/-- An access through I fails when its last byte, or an earlier one, is no valid address (R62). -/
theorem whenInMemory_iAddr_eq_fault_iff (s t : State) (n : Nat) (e : Fault) :
    whenInMemory (iAddr s 0) n (.next t) = .fault e ↔ 0 < n ∧ 4096 ≤ s.i.toNat + n - 1 ∧ e = .outOfBounds := by
  have hin := inMemory_iAddr s n
  by_cases h : InMemory (iAddr s 0) n
  · simp only [whenInMemory_of _ _ _ h, reduceCtorEq, false_iff]
    omega
  · have hout : 0 < n ∧ 4096 ≤ s.i.toNat + n - 1 := by omega
    simp [whenInMemory_of_not _ _ _ h, hout, eq_comm]

theorem exec_ldVxK_ne_fault (x : RegIx) (s : State) (e : Fault) : exec (.ldVxK x) s ≠ .fault e := by
  cases hk : lowestPressed s
  case none => rw [exec_ldVxK_of_none x hk]; exact nofun
  case some k => rw [exec_ldVxK_of_some x hk]; exact nofun

/-- Settles O9: the eight instructions with an error condition; each of the others has one arm, a next state. -/
theorem instructionsFailExactlyWhere : Obligations.InstructionsFailExactlyWhere := by
  intro i s e
  cases i
  case call nnn => simp [exec_call_eq_fault_iff]
  case ret => simp [exec_ret_eq_fault_iff]
  case skp x =>
    rw [show exec (.skp x) s = skipOnKey x true s from rfl, skipOnKey_eq_fault_iff]
    simp
  case sknp x =>
    rw [show exec (.sknp x) s = skipOnKey x false s from rfl, skipOnKey_eq_fault_iff]
    simp
  case drw x y n =>
    refine (whenInMemory_iAddr_eq_fault_iff s _ n e).trans ?_
    simp
  case ldBVx x =>
    refine (whenInMemory_iAddr_eq_fault_iff s _ 3 e).trans ?_
    simp
  case ldMemVx x | ldVxMem x =>
    refine (whenInMemory_iAddr_eq_fault_iff s _ (x.val + 1) e).trans ?_
    simp
  case ldVxK x => simp [exec_ldVxK_ne_fault x s e]
  all_goals exact iff_of_false nofun (by simp)

theorem whenInMemory_next_ne_refused (a n : Nat) (t : State) (r : Refusal) :
    whenInMemory a n (.next t) ≠ .refused r := by
  by_cases h : InMemory a n
  · rw [whenInMemory_of _ _ _ h]; exact nofun
  · rw [whenInMemory_of_not _ _ _ h]; exact nofun

theorem skipOnKey_ne_refused (x : RegIx) (p : Bool) (s : State) (r : Refusal) : skipOnKey x p s ≠ .refused r := by
  by_cases h : (s.getV x).toNat < 16
  · rw [skipOnKey_of_lt p h]; exact nofun
  · rw [skipOnKey_of_gt p (Nat.lt_of_not_le fun hle => h (Nat.lt_succ_of_le hle))]; exact nofun

/-- Every instruction has its meaning: no arm of `exec` is a refusal. -/
theorem exec_ne_refused (i : Instr) (s : State) (r : Refusal) : exec i s ≠ .refused r := by
  cases i
  case call nnn =>
    by_cases hroom : s.sp.val < Config.stackDepth
    · rw [exec_call_of_lt nnn hroom]; exact nofun
    · rw [exec_call_of_full nnn (by omega)]; exact nofun
  case ret =>
    cases hsp : s.sp.val
    case zero => rw [exec_ret_of_empty hsp]; exact nofun
    case succ n => rw [exec_ret_of_eq_succ (by omega) hsp]; exact nofun
  case skp x => exact skipOnKey_ne_refused x true s r
  case sknp x => exact skipOnKey_ne_refused x false s r
  case drw | ldBVx | ldMemVx | ldVxMem => exact whenInMemory_next_ne_refused _ _ _ r
  case ldVxK x =>
    cases hk : lowestPressed s
    case none => rw [exec_ldVxK_of_none x hk]; exact nofun
    case some k => rw [exec_ldVxK_of_some x hk]; exact nofun
  all_goals exact nofun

* Exercise directions:
The data above should be copied out with complete accuracy.

* Problem solution:
/-- An access through I fails when its last byte, or an earlier one, is no valid address (R62). -/
theorem whenInMemory_iAddr_eq_fault_iff (s t : State) (n : Nat) (e : Fault) :
    whenInMemory (iAddr s 0) n (.next t) = .fault e ↔ 0 < n ∧ 4096 ≤ s.i.toNat + n - 1 ∧ e = .outOfBounds := by
  have hin := inMemory_iAddr s n
  by_cases h : InMemory (iAddr s 0) n
  · simp only [whenInMemory_of _ _ _ h, reduceCtorEq, false_iff]
    omega
  · have hout : 0 < n ∧ 4096 ≤ s.i.toNat + n - 1 := by omega
    simp [whenInMemory_of_not _ _ _ h, hout, eq_comm]

theorem exec_ldVxK_ne_fault (x : RegIx) (s : State) (e : Fault) : exec (.ldVxK x) s ≠ .fault e := by
  cases hk : lowestPressed s
  case none => rw [exec_ldVxK_of_none x hk]; exact nofun
  case some k => rw [exec_ldVxK_of_some x hk]; exact nofun

/-- Settles O9: the eight instructions with an error condition; each of the others has one arm, a next state. -/
theorem instructionsFailExactlyWhere : Obligations.InstructionsFailExactlyWhere := by
  intro i s e
  cases i
  case call nnn => simp [exec_call_eq_fault_iff]
  case ret => simp [exec_ret_eq_fault_iff]
  case skp x =>
    rw [show exec (.skp x) s = skipOnKey x true s from rfl, skipOnKey_eq_fault_iff]
    simp
  case sknp x =>
    rw [show exec (.sknp x) s = skipOnKey x false s from rfl, skipOnKey_eq_fault_iff]
    simp
  case drw x y n =>
    refine (whenInMemory_iAddr_eq_fault_iff s _ n e).trans ?_
    simp
  case ldBVx x =>
    refine (whenInMemory_iAddr_eq_fault_iff s _ 3 e).trans ?_
    simp
  case ldMemVx x | ldVxMem x =>
    refine (whenInMemory_iAddr_eq_fault_iff s _ (x.val + 1) e).trans ?_
    simp
  case ldVxK x => simp [exec_ldVxK_ne_fault x s e]
  all_goals exact iff_of_false nofun (by simp)

theorem whenInMemory_next_ne_refused (a n : Nat) (t : State) (r : Refusal) :
    whenInMemory a n (.next t) ≠ .refused r := by
  by_cases h : InMemory a n
  · rw [whenInMemory_of _ _ _ h]; exact nofun
  · rw [whenInMemory_of_not _ _ _ h]; exact nofun

theorem skipOnKey_ne_refused (x : RegIx) (p : Bool) (s : State) (r : Refusal) : skipOnKey x p s ≠ .refused r := by
  by_cases h : (s.getV x).toNat < 16
  · rw [skipOnKey_of_lt p h]; exact nofun
  · rw [skipOnKey_of_gt p (Nat.lt_of_not_le fun hle => h (Nat.lt_succ_of_le hle))]; exact nofun

/-- Every instruction has its meaning: no arm of `exec` is a refusal. -/
theorem exec_ne_refused (i : Instr) (s : State) (r : Refusal) : exec i s ≠ .refused r := by
  cases i
  case call nnn =>
    by_cases hroom : s.sp.val < Config.stackDepth
    · rw [exec_call_of_lt nnn hroom]; exact nofun
    · rw [exec_call_of_full nnn (by omega)]; exact nofun
  case ret =>
    cases hsp : s.sp.val
    case zero => rw [exec_ret_of_empty hsp]; exact nofun
    case succ n => rw [exec_ret_of_eq_succ (by omega) hsp]; exact nofun
  case skp x => exact skipOnKey_ne_refused x true s r
  case sknp x => exact skipOnKey_ne_refused x false s r
  case drw | ldBVx | ldMemVx | ldVxMem => exact whenInMemory_next_ne_refused _ _ _ r
  case ldVxK x =>
    cases hk : lowestPressed s
    case none => rw [exec_ldVxK_of_none x hk]; exact nofun
    case some k => rw [exec_ldVxK_of_some x hk]; exact nofun
  all_goals exact nofun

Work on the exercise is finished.